Chapter 4 Annulment Of Marriage
19-4-1. When annulments may be granted.
Annulments of marriages declared void by law may be granted by the superior court, except that annulments may not be granted in instances where children are born or are to be born as a result of the marriage.
19-4-2. Right to file for annulment or divorce.
Parties who enter into a marriage which is declared void by law shall have the right to file:
(1) A petition for annulment; or
(2) A petition for divorce, if grounds for divorce exist.
19-4-3. Petition by next friend.
A petition for annulment may be filed by next friend for minors or persons of unsound mind.
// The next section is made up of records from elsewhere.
/-- Routers (R244, R245, R249 to R252, R254, R255, R258): a packet behind another of its lane waits, and one in a lane buffer
leaves its input, older by the time it waited there; one that wins its
output goes on to the neighbour with the rest of its route, a packet at its end is ejected and keeps its
place in its queue (a lost ring answers NACK LOST, for each target that a multicast has there), EJECT_CONT leaves a copy and goes
straight on, a fork sends one copy each way, one too old, unreadable or deflected 255 times is dropped and counted, and one whose outputs are all taken waits. -/
def Obligations.RoutersForwardEjectDropOrWait : Prop :=
  ∀ (s : State) (f : FieldId) (inp : RPort) (p : Packet) (free : List RPort) (x : Flight),
    s.net.find? (IsAt f inp p) = some x → p.crcResent = 0 →
    let gone := eraseIdx1 s.net (IsAt f inp p)
    (onDeck s x = false → exec (.packetRoute f inp p free) s = .next s) ∧
    (onDeck s x = true →
    (p.crcDead = true →
      NextWith (exec (.packetRoute f inp p free) s) fun t => t = { s with net := gone, fields := t.fields } ∧
        (fieldOf t f).dropFmt = sat 8 ((fieldOf s f).dropFmt + 1)) ∧
    (p.crcDead = false → p.urg = false → inp ≠ .loc → 3584 ≤ ageNow s x →
      NextWith (exec (.packetRoute f inp p free) s) fun t => t = { s with net := gone, fields := t.fields } ∧
        (fieldOf t f).dropAge = sat 12 ((fieldOf s f).dropAge + 1)) ∧
    (p.crcDead = false → (p.urg = true ∨ inp = .loc ∨ ageNow s x < 3584) →
      (∀ c, p.route = [4] → p.body = .ctl c →
        NextWith (exec (.packetRoute f inp p free) s) fun t => t = { s with net := gone, fields := t.fields }) ∧
      (∀ d, p.route = [4] → p.body = .data d → wins s f x free .loc = true → ejects s f d = true →
        ((ringOf s (fieldRing f)).ejectOff = false →
          NextWith (exec (.packetRoute f inp p free) s) fun t =>
            t = { s with net := gone, fields := t.fields, rings := t.rings } ∧
            (ringOf t (fieldRing f)).ejected = (ringOf s (fieldRing f)).ejected ++
              (match queueFor s f d with | some q => [(q, d)] | none => [])) ∧
        ((ringOf s (fieldRing f)).ejectOff = true →
          NextWith (exec (.packetRoute f inp p free) s) fun t =>
            (let u := { s with net := gone, fields := t.fields }
             t = if d.dtype = .mcast then
                 (mcTargets f d).foldl (fun u k => answer u { d with dst := k.2 } true nackLost (some k.1)) u
               else answer u d true nackLost))) ∧
      (∀ (d : DataMsg) (rest : List (BitVec 3)) (g : Nat), p.route = 5#3 :: rest → rest ≠ [] → p.body = .data d →
        linkOk s f p.head = true → neighbour f p.head = some g → wins s f x free (.link p.head) = true →
        NextWith (exec (.packetRoute f inp p free) s) fun t =>
          t = { s with net := t.net, fields := t.fields, rings := t.rings } ∧
          (ejects s f d = true → (ringOf s (fieldRing f)).ejectOff = false →
            (ringOf t (fieldRing f)).ejected = (ringOf s (fieldRing f)).ejected ++
              (match queueFor s f d with | some q => [(q, d)] | none => [])) ∧
          (ejects s f d = false → (ringOf t (fieldRing f)).refused = sat 16 ((ringOf s (fieldRing f)).refused + 1)) ∧
          ((ringOf s (fieldRing f)).ejectOff = false → t.net.length = gone.length + 1) ∧
          ∃ y ∈ t.net, y.field = g ∧ y.inp = .link (Side.back p.head) ∧ y.p.route = rest ∧ y.p.head = p.head ∧
            y.p.body = p.body) ∧
      (∀ (c : BitVec 3) (rest a b : List (BitVec 3)) (g h : Nat), p.route = c :: rest → (c = 6 ∨ c = 7) →
        subroute 1 rest = some (a, b) → (subroute 1 b).map (·.2) = some [] →
        let sd := turnSide p.head (c.toNat - 5)
        linkOk s f sd = true → linkOk s f p.head = true → neighbour f sd = some g → neighbour f p.head = some h →
        wins s f x free (.link sd) = true → wins s f x free (.link p.head) = true →
        NextWith (exec (.packetRoute f inp p free) s) fun t => t = { s with net := t.net, fields := t.fields } ∧
          ∃ y z, t.net = gone ++ [y, z] ∧
            y.field = g ∧ y.inp = .link (Side.back sd) ∧ y.p.route = a ∧ y.p.head = sd ∧ y.p.body = p.body ∧
            z.field = h ∧ z.inp = .link (Side.back p.head) ∧ z.p.route = b ∧ z.p.head = p.head ∧ z.p.body = p.body) ∧
      (∀ (c : BitVec 3) (rest : List (BitVec 3)) (g : Nat), p.route = c :: rest → rest ≠ [] → c.toNat ≤ 3 →
        (c = 3 → inp ≠ .loc) → linkOk s f (turnSide p.head c.toNat) = true →
        neighbour f (turnSide p.head c.toNat) = some g →
        (wins s f x free (.link (turnSide p.head c.toNat)) = true →
          NextWith (exec (.packetRoute f inp p free) s) fun t => t = { s with
            fields := t.fields
            net := gone ++ [{ field := g, inp := .link (Side.back (turnSide p.head c.toNat))
                              p := { p with route := rest, head := turnSide p.head c.toNat, det := false
                                            age := min 4095 (ageNow s x + hopCc f (turnSide p.head c.toNat) p) }
                              since := s.time.uptime +
                                hopCc f (turnSide p.head c.toNat) p * 1000 / max 1 s.time.cclkMhz }] }) ∧
        (free = [] → p.urg = false → (p.dcnt ≠ 255 ∨ (p.det = true ∧ c = 3)) →
          exec (.packetRoute f inp p free) s = .next s) ∧
        (free = [] → p.urg = false → (p.det = false ∨ c ≠ 3) → p.dcnt = 255 →
          NextWith (exec (.packetRoute f inp p free) s) fun t => t = { s with net := gone, fields := t.fields } ∧
            (fieldOf t f).dropDcnt = sat 12 ((fieldOf s f).dropDcnt + 1)))))

/-- Descriptors at a tile and at a stream port (R176, R190, R192, R193, R199, R229, R254, R256, R261): one that is next in order
enters its channel's queue, and one that waited in the tile queue follows when its turn has come; at a port one of an older
epoch is discarded and counted, one that is next enters the egress buffer or, of a stream without a binding, is refused, a duplicate is answered as before, and one ahead of its
predecessors waits. -/
def Obligations.DescriptorsEnterTheirChannelInOrder : Prop :=
  ∀ s : State,
    (∀ (f : FieldId) (i : SiteId) (d : DataMsg) (n : Nat), siteField i = (f : Nat) → d.dst = epAddr (siteField i) (siteNo i) →
      MayEnter s (siteRing i) (tileQueue (tileOf s i)) d →
      (∀ e ∈ queueOf (ringOf s (siteRing i)) (tileQueue (tileOf s i)), e.dst = d.dst → e.rch = d.rch →
        e.seq.toNat % 256 = d.seq.toNat % 256 → e = d) →
      ringTen s (siteRing i) = some n → fld d.tspec 208 8 = (tileOf s i).epoch.toNat →
      fld d.tspec 200 8 = (tileOf s i).gen.toNat → (recvOf (tileOf s i) d.rch).expect % 256 = d.seq.toNat % 256 →
      recvClosed (tileOf s i) d.rch = false → srcMatches s n (recvOf (tileOf s i) d.rch) d = true →
      (recvOf (tileOf s i) d.rch).queue.length < 16 → (recvOf (tileOf s i) d.rch).ring = false →
      graceHeld (tileOf s i) d = false →
      NextWith (exec (.desc f d) s) fun t =>
        (recvOf (tileOf t i) d.rch).queue.take ((recvOf (tileOf s i) d.rch).queue.length + 1) =
          (recvOf (tileOf s i) d.rch).queue ++ [d.tspec] ∧
        ∀ c, c ≠ d.rch → recvOf (tileOf t i) c = recvOf (tileOf s i) c) ∧
    (∀ (f : FieldId) (d : DataMsg) (p n : Nat) (b : Binding), epNo d.dst = 77 → epPort d.dst = some p →
      ringTen s (fieldRing (epField d.src)) = some n → egressBinding s n p d = some b →
      (fld d.tspec 208 8 ≠ (tenOf s n).epoch.toNat →
        NextWith (exec (.desc f d) s) fun t => t = { s with rings := t.rings } ∧
          (ringOf t (fieldRing (portField p))).cntEpoch = sat 16 ((ringOf s (fieldRing (portField p))).cntEpoch + 1)) ∧
      (fld d.tspec 208 8 = (tenOf s n).epoch.toNat →
        (agentPos s d = .next → parkedNext (agentGot s d) d = none →
          NextWith (exec (.desc f d) s) fun t => t.mem = s.mem ∧ t.tiles = s.tiles ∧
            (sportOf t p).egress = (sportOf s p).egress ++
              [{ ten := n, beat := descBeat s n d, msg := d, credited := egressRoom (sportOf s p), bind := some b }]) ∧
        (agentPos s d = .dup → exec (.desc f d) s = .next
          (if d.seq.toNat % 256 ∈ SMap.get [] s.agentNack (agentKey d) then answer s d true nackClosed else answer s d false 0)) ∧
        (agentPos s d = .later → (d.seq.toNat + 256 - SMap.get 0 s.agentSeq (agentKey d) % 256) % 256 ≤ 15 →
          d ∉ s.agentPark → exec (.desc f d) s = .next { s with agentPark := s.agentPark ++ [d] }))) ∧
    (∀ (f : FieldId) (d : DataMsg) (p n : Nat), epNo d.dst = 77 → epPort d.dst = some p →
      ringTen s (fieldRing (epField d.src)) = some n → egressBinding s n p d = none →
      fld d.tspec 208 8 = (tenOf s n).epoch.toNat → agentPos s d = .next → parkedNext (agentGot s d) d = none →
      NextWith (exec (.desc f d) s) fun t =>
        t = answer { s with agentSeq := t.agentSeq, agentNack := t.agentNack } d true nackClosed ∧
        (SMap.get [] t.agentNack (agentKey d)).head? = some (d.seq.toNat % 256)) ∧
    (∀ (i : SiteId) (ch : ChId) (d : DataMsg), dark s (siteRing i) = false →
      queueOf (ringOf s (siteRing i)) (tileQueue (tileOf s i)) = [d] → d.dst = epAddr (siteField i) (siteNo i) →
      d.rch = (ch : Nat) → d.seq.toNat % 256 = (recvOf (tileOf s i) ch).expect % 256 →
      (recvOf (tileOf s i) ch).queue.length < 16 → (recvOf (tileOf s i) ch).ring = false →
      graceHeld (tileOf s i) d = false →
      NextWith (exec (.descDelivery i ch) s) fun t => t.mem = s.mem ∧
        (recvOf (tileOf t i) ch).queue = (recvOf (tileOf s i) ch).queue ++ [d.tspec] ∧
        queueOf (ringOf t (siteRing i)) (tileQueue (tileOf t i)) = [])

/-- The ring fence (R18, R23, R39, R224, R255, R256, R264 to R267): an admitted request waits in its queue, a tile's write to an
OUTPUT or MASTER window in a beat whose audit is open is held for its commit; a request for another tenancy is refused and
counted; applying writes the window's bytes or answers with them, the writes of the commit queue first; service packets and
multicast copies enter queue 390. -/
def Obligations.FenceAdmitsHoldsAndApplies : Prop :=
  ∀ (s : State) (r : RingId) (d : DataMsg) (n : Nat),
    (∀ w, MayEnter s r 386 d → FenceOpen s r n d → d.dtype = .wwrite → reqCheck s r n d = .ok w →
      ((provisional (tenOf s n) d && (w.attr = .master || w.attr = .output)) = false →
        NextWith (exec (.wwrite r d) s) fun t => queueOf (ringOf t r) 386 = queueOf (ringOf s r) 386 ++ [d] ∧ t = { s with rings := t.rings }) ∧
      ((provisional (tenOf s n) d && (w.attr = .master || w.attr = .output)) = true →
        NextWith (exec (.wwrite r d) s) fun t => queueOf (ringOf t r) 386 = queueOf (ringOf s r) 386 ∧ t.mem = s.mem ∧
          (ringOf t r).commitQ = (ringOf s r).commitQ ++ [{ msg := d, beat := beatOf (tenOf s n) d }])) ∧
    (∀ w, MayEnter s r 388 d → FenceOpen s r n d → d.dtype = .wread → reqCheck s r n d = .ok w →
      NextWith (exec (.wread r d) s) fun t => queueOf (ringOf t r) 388 = queueOf (ringOf s r) 388 ++ [d] ∧ t = { s with rings := t.rings }) ∧
    (ringTen s r = some n → d.ten.toNat ≠ n →
      (MayEnter s r 386 d →
        NextWith (exec (.wwrite r d) s) fun t => (ringOf t r).cntRefused = sat 16 ((ringOf s r).cntRefused + 1) ∧
          t = { s with rings := t.rings, net := t.net }) ∧
      (MayEnter s r 388 d →
        NextWith (exec (.wread r d) s) fun t => (ringOf t r).cntRefused = sat 16 ((ringOf s r).cntRefused + 1) ∧
          t = { s with rings := t.rings, net := t.net })) ∧
    (∀ w l u, ringTen s r = some n → dark s r = false → applicable s r true = d :: l → d.dtype = .wwrite →
      reqCheck s r n d = .ok w → u = applyReq (takeReq s r true d) r n d →
      (∀ e ∈ queueOf (ringOf u r) 386 ++ queueOf (ringOf u r) 388 ++ queueOf (ringOf u r) 390, admits u r n e = false) →
      NextWith (exec (.fenceApply r true) s) fun t => t.tiles = s.tiles ∧
        t.mem = (winWrite s (tenOf s n) w (reqTa d) d.payload d.psn).mem ∧
        (if (ringOf s r).commitQ.any (fun e => e.released && e.msg = d) then
          (ringOf t r).commitQ = eraseIdx1 (ringOf s r).commitQ (fun e => e.released && decide (e.msg = d)) ∧
          queueOf (ringOf t r) 386 = queueOf (ringOf s r) 386
        else (ringOf t r).commitQ = (ringOf s r).commitQ ∧
          queueOf (ringOf t r) 386 = eraseIdx1 (queueOf (ringOf s r) 386) fun e => decide (e = d))) ∧
    (∀ w l u, ringTen s r = some n → dark s r = false → applicable s r false = d :: l → d.dtype = .wread →
      reqCheck s r n d = .ok w → u = applyReq (takeReq s r false d) r n d →
      (∀ e ∈ queueOf (ringOf u r) 386 ++ queueOf (ringOf u r) 388 ++ queueOf (ringOf u r) 390, admits u r n e = false) →
      (ringOf s r).commitQ.any (fun e => e.released && e.msg = d) = false →
      NextWith (exec (.fenceApply r false) s) fun t => t.mem = s.mem ∧ t.tiles = s.tiles ∧
        queueOf (ringOf t r) 388 = eraseIdx1 (queueOf (ringOf s r) 388) (fun e => decide (e = d)) ∧
        ((routeOf s (epField d.dst) (epField d.src) 41).isSome = true →
          ∃ h ∈ t.net, ∃ m, h.p.body = .data m ∧ m.dtype = .rdata ∧ m.dst = d.src ∧ m.seq = d.seq ∧
            m.payload = winBytes s (tenOf s n) w (reqTa d) d.len)) ∧
    (applicable s r false = [] → exec (.fenceApply r false) s = .next s) ∧
    (MayEnter s r 390 d → TakesTurn s r d → admits (Entered s r d) r ((ringTen s r).getD 64) d = true →
      NextWith (exec (.svc r d) s) fun t => queueOf (ringOf t r) 390 = queueOf (ringOf s r) 390 ++ [d] ∧
        t = { s with rings := t.rings, net := t.net }) ∧
    (dark s r = false → (ringOf s r).ejected.any (fun p => p.2 = d) = false → poolFits s r 390 d = false →
      NextWith (exec (.svc r d) s) fun t => (ringOf t r).refused = sat 16 ((ringOf s r).refused + 1) ∧
        t = { s with rings := t.rings }) ∧
    (dark s r = true → exec (.wwrite r d) s = .next s ∧ exec (.wread r d) s = .next s ∧ exec (.svc r d) s = .next s ∧
      ∀ write, exec (.fenceApply r write) s = .next s) ∧
    (∀ (f : FieldId) (k : Nat) (a : BitVec 16), mcTargets f d = [(k, a)] → darkEp s a = false →
      (fenceSrc s (fieldRing f) (2 ^ 16 + a.toNat * 2 ^ 16 + d.src.toNat)).answers.any (fun p => p.1 = d.seq.toNat) = false →
      poolFits (Entered s (fieldRing f) d) (fieldRing f) 390 d = true →
      NextWith (exec (.mcast f d) s) fun t =>
        queueOf (ringOf t (fieldRing f)) 390 = queueOf (ringOf s (fieldRing f)) 390 ++ [{ d with dst := a }] ∧
        t = { s with rings := t.rings, net := t.net })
All matters of service, jurisdiction, procedure, residence, pleading, and practice for obtaining an annulment of marriage shall be the same as those provided by law for obtaining a divorce, with the exception that a decree of annulment may be ordered at any time, in open court or in chambers, when personal service is had at least 30 days beforehand and no contest or answer is filed.
19-4-5. Effect of annulment.
A decree of annulment, when rendered, shall have the effect of a total divorce between the parties of a void marriage and shall return the parties thereto to their original status before marriage. However, a decree of annulment shall not operate to relieve the parties to a marriage of criminal charges or responsibilities occasioned by the marriage.